El choque actual de la OTAN –una creación norteamericana de 1949– con Rusia en torno a Ucrania puede interpretarse como la persistencia de la Guerra Fría que se inició entre las dos potencias que en 1945 derrotaron al Eje. La caída del Muro de Berlín y la disolución de la URSS en 1991 supuso el fin de esa guerra, pero es claro que no fue así. En realidad, la Guerra Fría puede verse como una etapa más de la Segunda Guerra Mundial y esta, a su vez, explicarse como continuación del conflicto anterior: “la guerra para acabar con todas las guerras” (Woodrow Wilson dixit), la de 1914-1918. Y es que la Paz de Versalles que en 1919 impuso a Alemania los términos de su rendición supuso que la potencia vencida era responsable de ese conflicto cuando la causa fue del sistema de alianzas del conjunto de las potencias involucradas.

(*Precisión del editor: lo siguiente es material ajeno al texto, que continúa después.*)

-- ==== Sys2Proof/Machine/Sideband.lean ====
section
/-! DEFINITION. Mode registers on the CA bus (R280 to R283, R299, R300), the sideband (R284 to R290, R295 to R297), presence (R952),
and the thermal input (R523, R524, R950, R951). -/
namespace Sys2Proof.Machine

/-! ### Mode registers -/

/-- The rank field is one of the channel's population (R299). -/
def Chan.hasRank (ch : Chan) (rk : Nat) : Bool := match ch.spd with | some d => (ranksOf d).contains rk | none => false

/-- MR_CMD_GO (R281 to R283, R299, R533): a write of CC_MR_CMD with GO. -/
def State.mrGo (s : State) (c : Nat) (v : Word) : State :=
  let ch := s.chan c
  if ch.mrBusy then s
  else
    let s := s.setReg (.cc c) 0x080 (v &&& regMask (.cc c) 0x080)
    let bad := !ch.hasRank (fld v 16 3) ||
      ch.calRun || (if flag v 20 then ch.inService || ch.calState != 3 else ch.resetN || ch.sr == .idleSr || ch.sr == .parked)
    s.updChan c fun ch => { ch with mrCmd := v, mrBusy := !bad, mrDone := bad, mrDenied := bad }

/-- The reads of R280 that fall due at a tick, for the channels whose engine runs. -/
def State.mrDue (s : State) (c : Nat) : State :=
  if !(s.chan c).inService then s
  else
    let f := s.frameNo
    (s.rankPositions c).foldl (fun s p =>
      let sc := p / 4
      let s := if f % 16 = (c + 2 * p) % 16 then
          s.updSub c sc fun b => if b.mr4Due.contains p then b else { b with mr4Due := b.mr4Due ++ [p] }
        else s
      if f % 2 ^ 22 = c + 2 * p then
        s.updSub c sc fun b => if b.ecsDue.contains p then b else { b with ecsDue := b.ecsDue ++ [p] }
      else s) s

/-- The oldest mode-register read of a kind that has been made and not answered. -/
def Sub.mrsOf (b : Sub) (kind : Nat) : Option Nat := (b.mrsRead.find? fun x => x.1 == kind).map (·.2)

/-- MR4_READ (R280, R399, R401): the rank asks for the normal rate (1), the doubled rate (2) or more (3). -/
def State.mr4Read (s : State) (c sc asks : Nat) : State :=
  match (s.sub c sc).mrsOf 0 with
  | none => s
  | some p =>
    (s.updSub c sc fun b => { b with mrsRead := eraseFirst (fun x => x.1 == 0) b.mrsRead }).stage c (.mr4 p (max 1 (min 3 asks)))

/-- ECS_READ (R280, R656): the rank's error count, the first device that reports an increase, and the row with most errors. -/
def State.ecsRead (s : State) (c sc count dev bg ba row : Nat) : State :=
  match (s.sub c sc).mrsOf 1 with
  | none => s
  | some p =>
    (s.updSub c sc fun b => { b with mrsRead := eraseFirst (fun x => x.1 == 1) b.mrsRead }).stage c (.ecs p count dev bg ba row)

/-- An ECS count takes effect (R656); an increase is logged. The entry's SRC and COL, which R655 and R656 do not give, are free. -/
def State.ecsTake (s : State) (c p count dev bg ba row : Nat) : State :=
  let old := Tbl.get (fun _ => 0) (s.chan c).ecs p
  let s := s.updChan c fun ch => { ch with ecs := Tbl.set (fun _ => 0) ch.ecs p count }
  if old < count then
    let w := Config.freeWord s.nextFree
    let s := { s with nextFree := s.nextFree + 1 }
    let mk := ((s.chan c).elog.markOf p).isSome
    let l : Loc := { ch := c, sc := p / 4, rk := rkOfPos s.bin.mrd (p % 4), bg := bg, ba := ba, row := row, col := fld w 0 7 }
    s.log c 8 (logEnt 8 l 0 dev 0 (fld w 8 5) 0 0 (min 255 (count - old)) mk (s.frameNo % 2 ^ 32))
  else s

/-! ### The sideband -/

/-- The key of a device of a channel's DIMMs: host identifier and device type (R286). -/
def devKey (hid dtype : Nat) : Nat := 16 * hid + dtype

/-- The device types of R286. -/
def dtPmic : Nat := 9
/-- Temperature sensors 0 and 1. -/
def dtTs (i : Nat) : Nat := if i = 0 then 2 else 6

/-- A device type of R286. -/
def dtypeOk (d : Nat) : Bool := d == 10 || d == dtPmic || d == dtTs 0 || d == dtTs 1

/-- The transaction at the next boundary: an in-band interrupt's read, then CC_I3C_CMD, then the polls in order (R287, R288). -/
def nextTxn (q : List SbTxn) : Option SbTxn :=
  match q.find? fun t => t.kind == 1 with
  | some t => some t
  | none => match q.find? fun t => t.kind == 2 with
    | some t => some t
    | none => q.head?

/-- The transactions that may start: while the frames stand still, or where the channel's sampling was abandoned at this frame's latch
point, those of CC_I3C_CMD alone (R29, R44). -/
def State.sbReady (s : State) (c : Nat) : List SbTxn :=
  let q := (s.chan c).sbQueue
  if !s.esc.running ∨ s.wasLate 2 c then q.filter fun t => t.kind == 2 else q

/-- The sideband starts its next transaction where none is in progress; one through CC_I3C_CMD that may not start ends at once (R289,
R295). -/
def State.sbStart (s : State) (c : Nat) : Nat → State
  | 0 => s
  | n + 1 =>
    let ch := s.chan c
    if ch.sbTxn.isSome then s
    else match nextTxn (s.sbReady c) with
      | none => s
      | some t =>
        let s := s.updChan c fun ch => { ch with sbQueue := eraseFirst (fun x => x == t) ch.sbQueue }
        let nack := !dtypeOk t.dtype
        let deny := flag t.cmd 17 && t.dtype == dtPmic && ch.inService
        if t.kind = 2 ∧ (nack ∨ deny) then
          (s.updChan c fun ch => { ch with sbBusy := false, sbDone := true, sbNack := nack, sbDenied := deny && !nack }).sbStart c n
        else s.updChan c fun ch => { ch with sbTxn := some { t with start := s.bclk } }

/-- The sideband goes on at a transaction boundary. -/
def State.sbGo (s : State) (c : Nat) : State := s.sbStart c ((s.chan c).sbQueue.length + 1)

/-- I3C_CMD_GO (R288, R295, R297): a write of CC_I3C_CMD with GO. -/
def State.i3cGo (s : State) (c : Nat) (v : Word) : State :=
  let busy := (s.chan c).sbBusy
  let s := s.setReg (.cc c) 0x070 (v &&& regMask (.cc c) 0x070)
  if busy then s
  else
    let t : SbTxn := { kind := 2, hid := fld v 8 3, dtype := fld v 11 4, cmd := v }
    (s.updChan c fun ch =>
      { ch with sbBusy := true, sbDone := false, sbNack := false, sbPec := false, sbDenied := false, sbTmo := false,
                sbQueue := ch.sbQueue ++ [t] }).sbGo c

/-- SIDEBAND_POLL (R287): the polls of every DIMM of the channel are queued once every 4,096 frames, and the PHY's own sensor is
sampled. -/
def State.sbPoll (s : State) (c phy : Nat) : State :=
  let ch := s.chan c
  match ch.spd with
  | none => s
  | some d =>
    if 17 ≤ c ∨ !ch.prsnt ∨ !s.esc.running ∨ s.esc.frame < ch.pollAt then s
    else
      let one := fun (h : Nat) => [dtTs 0, dtTs 1, dtPmic].map fun t => ({ kind := 0, hid := h, dtype := t } : SbTxn)
      ((s.updChan c fun ch =>
        { ch with pollAt := s.esc.frame + 4096,
                  sbQueue := ch.sbQueue.filter (fun t => t.kind != 0) ++ one 0 ++ if d.dpc2 then one 1 else [] }).stage c (.phy (phy % 256))).sbGo c

/-- IN_BAND_INTERRUPT (R284, R285, R287, R297): from a temperature sensor or a PMIC, in I3C mode, which no sideband enters before
phase 3 is done. -/
def State.sbIbi (s : State) (c hid dtype : Nat) : State :=
  if 17 ≤ c ∨ s.phase < 4 ∨ (s.chan c).sbI2c ∨ 2 ≤ hid ∨ !(dtype == dtPmic || dtype == dtTs 0 || dtype == dtTs 1) then s
  else
    (s.updChan c fun ch =>
      { ch with ibiCnt := wrapAdd 8 ch.ibiCnt 1, sbQueue := ch.sbQueue ++ [{ kind := 1, hid := hid, dtype := dtype }] }).sbGo c

/-- A signed byte. -/
def sbyte (n : Nat) : Int := if n % 256 < 128 then (n % 256 : Int) else (n % 256 : Int) - 256

/-- The higher of a DIMM's two sensor readings (R431). -/
def Chan.higher (ch : Chan) (h : Nat) : Nat :=
  let a := Tbl.get (fun _ => 0) ch.tsRaw (2 * h)
  let b := Tbl.get (fun _ => 0) ch.tsRaw (2 * h + 1)
  if sbyte a < sbyte b then b else a

/-- A device's polls abandoned in a row are none any more: one of its polls has ended (R290). -/
def State.pollEnded (s : State) (c : Nat) (t : SbTxn) : State :=
  if t.kind = 0 then s.updChan c fun ch => { ch with sbAbandoned := Tbl.set (fun _ => 0) ch.sbAbandoned (devKey t.hid t.dtype) 0 } else s

/-- A poll that gives no reading (R290, R297) is staged as such; `run` counts the polls of its device abandoned in a row. -/
def State.pollFails (s : State) (c : Nat) (t : SbTxn) (run : Nat) : State :=
  if t.kind = 0 then s.stage c (.noPoll t.hid t.dtype run) else s

/-- What a reading gives the channel as it takes effect (R280, R287, R399, R401, R431). -/
def Chan.take (ch : Chan) : Reading → Chan
  | .mr4 p v =>
    { ch with mr4 := Tbl.set (fun _ => 0) ch.mr4 p v,
              mr4Norm := Tbl.upd (fun _ => 0) ch.mr4Norm p fun n => if v = 1 then min 15 (n + 1) else 0,
              tooHot := ch.tooHot || v == 3 }
  | .ecs _ _ _ _ _ _ => ch
  | .dev hid dtype v =>
    let ch := { ch with tsStale := ch.tsStale.filter (· != devKey hid dtype) }
    if dtype = dtPmic then ch
    else
      let ch := { ch with tsRaw := Tbl.set (fun _ => 0) ch.tsRaw (2 * hid + b2n (dtype == dtTs 1)) (fld v 0 8) }
      if hid = 0 then { ch with ts0 := ch.higher 0 } else { ch with ts1 := ch.higher 1 }
  | .phy v => { ch with tsPhy := v }
  | .noPoll hid dtype run =>
    { ch with pollErr := satAdd 255 ch.pollErr 1,
              tsStale := if run = 0 ∨ dtype = dtPmic ∨ ch.tsStale.contains (devKey hid dtype) then ch.tsStale
                else ch.tsStale ++ [devKey hid dtype] }
  | _ => ch

/-- A reading takes effect, with the channel event that it calls for (R287, R290, R401), or with what it gives Balance (R598, R603, R604). -/
def State.takeReading (s : State) (c : Nat) (r : Reading) : State :=
  let s := s.updChan c fun ch => ch.take r
  match r with
  | .mr4 _ v => if v = 3 then s.chanEvent c 5 else s
  | .ecs p count dev bg ba row => s.ecsTake c p count dev bg ba row
  | .dev _ dtype v => if dtype = dtPmic ∧ v ≠ 0 then s.chanEvent c 2 else s
  | .phy _ => s
  | .noPoll _ _ run => if run = 3 then s.chanEvent c 4 else s
  | .misread p mask => allLanes.foldl (fun s i => if mask.testBit i then s.reject c p i 3 else s) s
  | .spoilt reason => s.rejectCount c reason
  | .stop p grid osc => ((s.stopResults c p grid osc).updBal c fun b => { b with stops := b.stops + 1 }).raise (.bal c) 2

/-- The readings that the tick of frame `f` applies. -/
def Chan.dueAt (ch : Chan) (f : Nat) : List Reading := (ch.staged.filter fun x => decide (x.1 ≤ f)).map (·.2)

/-- Staged readings take effect at their tick (R40, R48). -/
def State.sampleTick (s : State) (c : Nat) : State :=
  let due := (s.chan c).dueAt s.esc.frame
  let s := s.updChan c fun ch => { ch with staged := ch.staged.filter fun x => decide (s.esc.frame < x.1) }
  due.foldl (fun s r => s.takeReading c r) s

/-- The readings of a channel that have no result are abandoned, to be made again from the beginning (R29, R44). -/
def State.sampleDrop (s : State) (c : Nat) : State :=
  let s := s.mrsBack c
  match (s.chan c).sbTxn with
  | none => s
  | some t => if t.kind = 2 then s else s.updChan c fun ch => { ch with sbTxn := none, sbQueue := t :: ch.sbQueue }

/-- The bytes of a read: those beyond LEN + 1 read 0 (R296). -/
def i3cBytes (cmd v : Word) : Word := BitVec.ofNat 32 (fld v 0 (8 * (fld cmd 15 2 + 1)))

/-- SIDEBAND_TRANSACTION_DONE (R287, R296, R297): the transaction in progress finishes within its 100 µs. -/
def State.sbTxnDone (s : State) (c : Nat) (r : SbResult) : State :=
  match (s.chan c).sbTxn with
  | none => s
  | some t =>
    if t.start + s.bin.us 100 < s.bclk then s
    else
      let s := s.updChan c fun ch => { ch with sbTxn := none }
      let s :=
        if t.kind = 2 then
          let s := s.updChan c fun ch => { ch with sbBusy := false, sbDone := true, sbNack := r == .nack, sbPec := r == .pecErr }
          match r with
          | .data v => if flag t.cmd 17 then s else s.setReg (.cc c) 0x074 (i3cBytes t.cmd v)
          | _ => s
        else match r with
          | .data v => (s.pollEnded c t).stage c (.dev t.hid t.dtype v)
          | _ => (s.pollEnded c t).pollFails c t 0
      s.sbGo c

/-- SIDEBAND_TIMEOUT (R290): the transaction in progress is abandoned 100 µs after it started. -/
def State.sbTimeout (s : State) (c : Nat) : State :=
  match (s.chan c).sbTxn with
  | none => s
  | some t =>
    let e := max s.bclk (t.start + s.bin.us 100)
    if !s.canReach e then s
    else
      let s := s.goto e
      let s := s.updChan c fun ch => { ch with sbTxn := none, sbTmo := true, sbBusy := ch.sbBusy && t.kind != 2 }
      let key := devKey t.hid t.dtype
      let n := Tbl.get (fun _ => 0) (s.chan c).sbAbandoned key + 1
      let s := if t.kind = 0 then s.updChan c fun ch => { ch with sbAbandoned := Tbl.set (fun _ => 0) ch.sbAbandoned key (n % 3) } else s
      (s.pollFails c t n).sbGo c

/-- PRSNT_CHANGE (R952, R956): the debounced level; as it falls, the channel notes whether the module's supplies are stable. -/
def State.prsntChange (s : State) (c : Nat) (level : Presence) : State :=
  if 17 ≤ c then s
  else s.updChan c fun ch => match level with
    | .high => { ch with prsnt := false }
    | .low ok => { ch with prsnt := true, supplies := if ch.prsnt then ch.supplies else ok }

/-! ### The thermal input -/

/-- THERM_UPD (R528, R950, R951): the value on THERM_HEADROOM is captured; `tj` is the highest junction temperature. -/
def State.thermUpd (s : State) (headroom tj : Nat) : State :=
  let k := s.therm
  if !s.locked then s
  else { s with therm := { k with
    headroom := headroom % 256, tj := tj % 256, stale := false, capBclk := some s.bclk,
    prev := if k.capBclk = some s.bclk then k.prev else if k.stale then 0 else k.headroom } }

/-- HEADROOM_STALE (R524): no capture for 1 ms. -/
def State.headroomStale (s : State) : State :=
  match s.therm.capBclk with
  | none => s
  | some t =>
    let e := max s.bclk (t + s.bin.us 1000)
    if s.therm.stale ∨ !s.canReach e then s else { s.goto e with therm := { s.therm with stale := true } }

/-- The evaluation of a tick uses the value captured before its BCLK (R951). -/
def State.rateEval (s : State) : State :=
  if s.frameNo % 1024 ≠ 0 then s
  else
    let k := s.therm
    let h := if k.capBclk = some s.bclk then k.prev else if k.stale then 0 else k.headroom
    { s with therm := { k with rateNext := some (min (s.regFld .blk 0x048 5 7) (5 * h)) } }

end Sys2Proof.Machine
end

Lo firmado en Versalles generó el sentimiento revanchista alemán que aupó a Hitler al poder y a la reanudación de la disputa.
La Segunda Guerra Mundial terminó con la derrota de Alemania y Japón, pero no trajo la paz y simplemente evolucionó en una Guerra Fría entre los vencedores (fría en su centro, pero caliente en zonas periféricas como Corea, Vietnam, etc.). Sólo la existencia de las armas atómicas determinó que esa continuación de la gran guerra no llevara al choque frontal Moscú-Washington. Por un tiempo el conflicto entre un Este socialista y un Oeste capitalista se justificó en términos ideológicos, pero como el enfrentamiento sobrevivió a la conversión de Rusia al capitalismo hay que buscar la razón de la crisis actual en otro lado.
El reordenamiento del tablero internacional que siguió a la victoria sobre la Alemania nazi puede explicarse no como un esfuerzo por propagar o detener el socialismo sino por entorpecer el empeño soviético por convertir a la Europa del Este es un cinturón de seguridad contra invasiones como la napoleónica o la hitleriana que penetraron en territorio ruso con sorprendente facilidad y sólo fueron derrotadas a un costo enorme: 26 millones de muertes soviéticas entre 1941 y 1945.
Y es justo en esta Rusia que se considera cercada por enemigos donde emerge con toda su fuerza la política del poder y donde la igualdad jurídica de las naciones pasa a ser ficción. México, como país que tiene que convivir con una gran potencia, tiene que estar formalmente del lado de una política de principios, es decir, de una Ucrania que se define como soberana e independiente y no de una Rusia que la ve como la siguiente pieza en el cerco de la OTAN. Sin embargo, el realismo nos dice que hasta ahora ninguna gran potencia ha subordinado su concepto de seguridad nacional al principio de respeto a la soberanía de potenciales enemigos.
Una lección obvia pero central de la Gran Guerra que sigue vigente es que entre potencias atómicas no es lógico llegar al choque directo, como quedó claro durante la crisis de los misiles en Cuba en 1962. Lo racional en coyunturas como la actual es lograr pronto un compromiso entre el concepto de seguridad ruso y los intereses de Ucrania y de la OTAN (EU) así como entre la política del poder y la política de principios.